Keep models simple, otherwise they won’t work

A good model is simple and understandable, not an attempt to map the whole world with sub-diagrams. Arbitrarily complex models rarely work.

A practical test for comprehensibility: get someone else to join you who has not seen the model before and have them explain what it says. If this works, the model is formulated simply enough in the language of the model. Aviation processes are complex, but this can be implemented for numerous cases.

A clear test scope is just as important. There is no single model that maps all business processes. If you pack everything into one model, you produce a test case explosion and, in the worst case, the computer comes to a standstill during generation. Focusing on one scope protects against this.

From model to test case at the push of a button

Once the model is in place, the test cases can be generated with the Generate button. The hard work of preparing tests so that they can be executed is done by the tool, which means that part of the process is automated.

At CityLine, around 700 test cases were created in this way, which are distributed in around 60 models. The models could be transferred to Jira, where they could be viewed, annotated and reviewed. The existing infrastructure was used instead of building a new one.

In Jira, the model is also visible in color: what was tested, what works, what doesn’t. This creates a basis for communication with the stakeholders and builds trust because the work remains transparent and can be explained at any time.
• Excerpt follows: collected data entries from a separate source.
/-- What the sequencer latches from outside in one tick. -/
structure TickIn where
  /-- The tick is consumed by an overrun (R34). -/
  overrun : Bool
  /-- The 24 sensors' readings, 1/16 °C (R386). -/
  temps : List Int
  /-- Host FEC codewords since the last tick: port, corrected, uncorrectable (R466). -/
  hostFec : List (Nat × Nat × Nat)
  /-- What the units did in their macros since the last tick, in order, as far as it shows. -/
  mem : List MemAcc
  /-- Reference sources that were active through the whole of the last tick: 0 to 4 the inputs of that index, 16 + n the recovered clock of
  host lane n (R336). -/
  refOn : List Nat
  /-- Sources that are not lines, and their frequency offsets from XO_IN through the last tick, ppt (R338). -/
  refFofs : List (Nat × Int)
  /-- Sources' phase moves against the time base in the tick, the mean frequency removed, ns (R338). -/
  refMoves : List (Nat × Nat)
  /-- Lines whose batch of epoch candidates met an uncorrectable read (R374). -/
  again : List Nat
  deriving DecidableEq, Repr
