-- ==== Sys2Proof/Machine/RegMap.lean ====
section
/-! DEFINITION. The BAR0 register description table: every register of the spec's register tables, with the bits,
access code, reset value and legal range of each of its fields (R14, R16-R18, R497).  Bits that no field covers are
reserved.  Line sub-block registers are described once, at the offsets they have in LNA. -/

namespace Sys2Proof.Machine

/-- The access codes of R14. -/
inductive Acc where
  | rw | ro | rw1c | wo | rwo
  deriving DecidableEq, Repr

/-- The legal values of a writable field (R17), as the Meaning column of its table states them. -/
inductive Legal where
  /-- Every value of the field's width. -/
  | any
  /-- `lo` to `hi`. -/
  | rng (lo hi : Nat)
  /-- Zero, or `lo` to `hi`. -/
  | zrng (lo hi : Nat)
  /-- Odd, `lo` to `hi`. -/
  | odd (lo hi : Nat)
  /-- A multiple of `m`. -/
  | mult (m : Nat)
  /-- A multiple of `m`, `lo` to `hi`. -/
  | multRng (m lo hi : Nat)
  /-- A two's complement value of `width` bits whose magnitude is at most `lim`. -/
  | srng (width lim : Nat)
  /-- One of the values listed. -/
  | oneOf (vs : List Nat)
  deriving DecidableEq, Repr

/-- Whether a field may hold the value (R17). -/
def Legal.ok : Legal → Nat → Bool
  | .any, _ => true
  | .rng lo hi, v => decide (lo ≤ v) && decide (v ≤ hi)
  | .zrng lo hi, v => v == 0 || (decide (lo ≤ v) && decide (v ≤ hi))
  | .odd lo hi, v => decide (lo ≤ v) && decide (v ≤ hi) && v % 2 == 1
  | .mult m, v => v % m == 0
  | .multRng m lo hi, v => v % m == 0 && decide (lo ≤ v) && decide (v ≤ hi)
  | .srng w lim, v => decide (v ≤ lim) || decide (2 ^ w ≤ v + lim)
  | .oneOf vs, v => vs.contains v

/-- One field of a register. -/
structure Fld where
  hi : Nat
  lo : Nat
  acc : Acc
  reset : Nat
  legal : Legal
  deriving DecidableEq, Repr

/-- One register, or one array of registers: `dims` lists (count, stride) with the widest stride first. -/
structure RegDesc where
  base : Nat
  dims : List (Nat × Nat)
  flds : List Fld
  deriving DecidableEq, Repr

/-- A field without a stated range. -/
abbrev fA (hi lo : Nat) (acc : Acc) (reset : Nat) : Fld := ⟨hi, lo, acc, reset, .any⟩

/-- Whether a byte distance from an array's base is the start of one of its elements. -/
def dimsHit : List (Nat × Nat) → Nat → Bool
  | [], d => d == 0
  | (count, stride) :: rest, d => decide (d / stride < count) && dimsHit rest (d % stride)

/-- Whether the (local) offset is a register of this description. -/
def RegDesc.hit (r : RegDesc) (off : Nat) : Bool := decide (r.base ≤ off) && dimsHit r.dims (off - r.base)
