-- ==== Sys2Proof/Machine/LineSt.lean ====
section
/-! DEFINITION. The state of a line engine and of the other families that no register shows. -/

namespace Sys2Proof.Machine

/-- What a line's time transfer holds (R359, R362-R365).  Times are in 2^-16 ns. -/
structure TtSt where
  /-- The newest good far TX head: its frame number [47:0], its receive time t4, the transmit time t3 it carries. -/
  far : Option (Nat × Nat × Nat) := none
  /-- The far head that the running pair of RX and ECHO records names (R362). -/
  snap : Option (Nat × Nat × Nat) := none
  /-- The far end's RX record: frame number [47:0] of a local head, and t2. -/
  rx : Option (Nat × Nat) := none
  /-- Matching RX and ECHO records: t1 and t2. -/
  echo : Option (Nat × Nat) := none
  farRole : Nat := 0
  /-- The far end's dispersion, receive carrier and transmit carrier. -/
  farCd : Option Int := none
  farRxCar : Nat := 0
  farTxCar : Nat := 0
  /-- Valid samples, newest first: θ and RTT. -/
  samples : List (Int × Int) := []
  /-- The tick of the last valid sample. -/
  last : Nat := 0
  lock : Bool := false
  /-- TT_LOST has been raised since the last valid sample. -/
  lost : Bool := false
  /-- A step of the counter at the next boundary, in 2^-16 ns. -/
  step : Option Int := none
  deriving DecidableEq, Repr

/-- The values of one sub-converter: offset in 1/8 LSB, gain in Q2.14, selections (R219, R221). -/
structure UnitVal where
  o : Int := 0
  g : Nat := 16384
  cmp : Nat := 0
  cap : Nat := 0
  deriving DecidableEq, Repr

/-- One calibration set (R237, R238). -/
structure CalSet where
  temp : Int
  band : Nat
  ver : Nat
  /-- The tick it was made, or read from NVM. -/
  tick : Nat
  units : SMap UnitVal
  failed : List Nat
  taps : SMap Nat
  cells : SMap Int
  deriving DecidableEq, Repr

/-- Sums over some samples: how many, their sum, the sum of their squares. -/
structure Sums where
  n : Nat := 0
  s : Int := 0
  q : Nat := 0
  deriving DecidableEq, Repr

/-- What a tile runs on, and the core's corrections of the same units (R221, R290): the unit of each slot (16 × branch + slot; one more
than its index, 0 for none), the units' values, the skew taps, the slots that no unit serves, the unit and binary cells of each DAC's
map. -/
structure TileCfg where
  slots : SMap Nat := []
  units : SMap UnitVal := []
  taps : SMap Nat := []
  unmasked : List Nat := []
  maps : List (List Nat × List Nat) := []
  deriving DecidableEq, Repr

/-- A priority step (R242): the branch, the failed slot, the unit, and the ticks left. -/
structure PrioStep where
  branch : Nat
  slot : Nat
  unit : Nat
  left : Nat
  /-- Its length. -/
  len : Nat
  deriving DecidableEq, Repr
I can communicate very well with my stakeholders about this, build trust and work with total transparency. That’s what’s important to me in testing.

Oliver Schuhmacher

This keeps the test basis up to date in the event of changes

The model simplifies the impact analysis when requirements change. Instead of going through pages of Jira lists, you look at the model and see the affected test cases behind it.

In the aviation environment, new collective agreements and rules are regularly added that need to be taken into account. With 700 test cases, it is a pain to check each one individually for validity. If the models are stored in a structured way, you can quickly see which areas are affected and where the change needs to be entered.

The test cases can be overwritten or versioned directly from the adapted model. This keeps them up to date. There is still work involved, but the effort goes into the relevant questions: What has changed, what is the best way to test it?

The model should live on, not end in the project

A test model belongs in the analysis phase, on a par with the requirements. It is at the beginning, when the team understands what it wants to build and where it wants to go.

In order for the benefits to be fully realized, the model should continue to exist beyond the end of the project. At CityLine, the models should be handed over to the line organization as a kind of documentation during the transition phase. If you throw the model away at the end of the project, you only gain half the benefit.

The prerequisite for this is a team of testers, specialist departments and developers who work together over the entire period through to operation. In large projects, not all requirements are available from the outset, which is almost impossible. The model is the basis on which this team continuously exchanges and documents information.

Just get started and try it out

The most important advice for getting started is to try it out. There is a learning curve with a new tool and you will inevitably make mistakes at the beginning.

Nevertheless, the approach saves time in the end. Because a lot of effort goes into the analysis and the right things are discussed there, you are largely finished afterwards. There is little you can do wrong, even if you approach it bit by bit.

If you are unsure, you don’t have to start alone. The testing community is a good place to go for help, coaching or a second look at the model. In essence, the value lies where distributed knowledge comes together, requirements are sharpened and the tests that count for business value emerge directly from the model.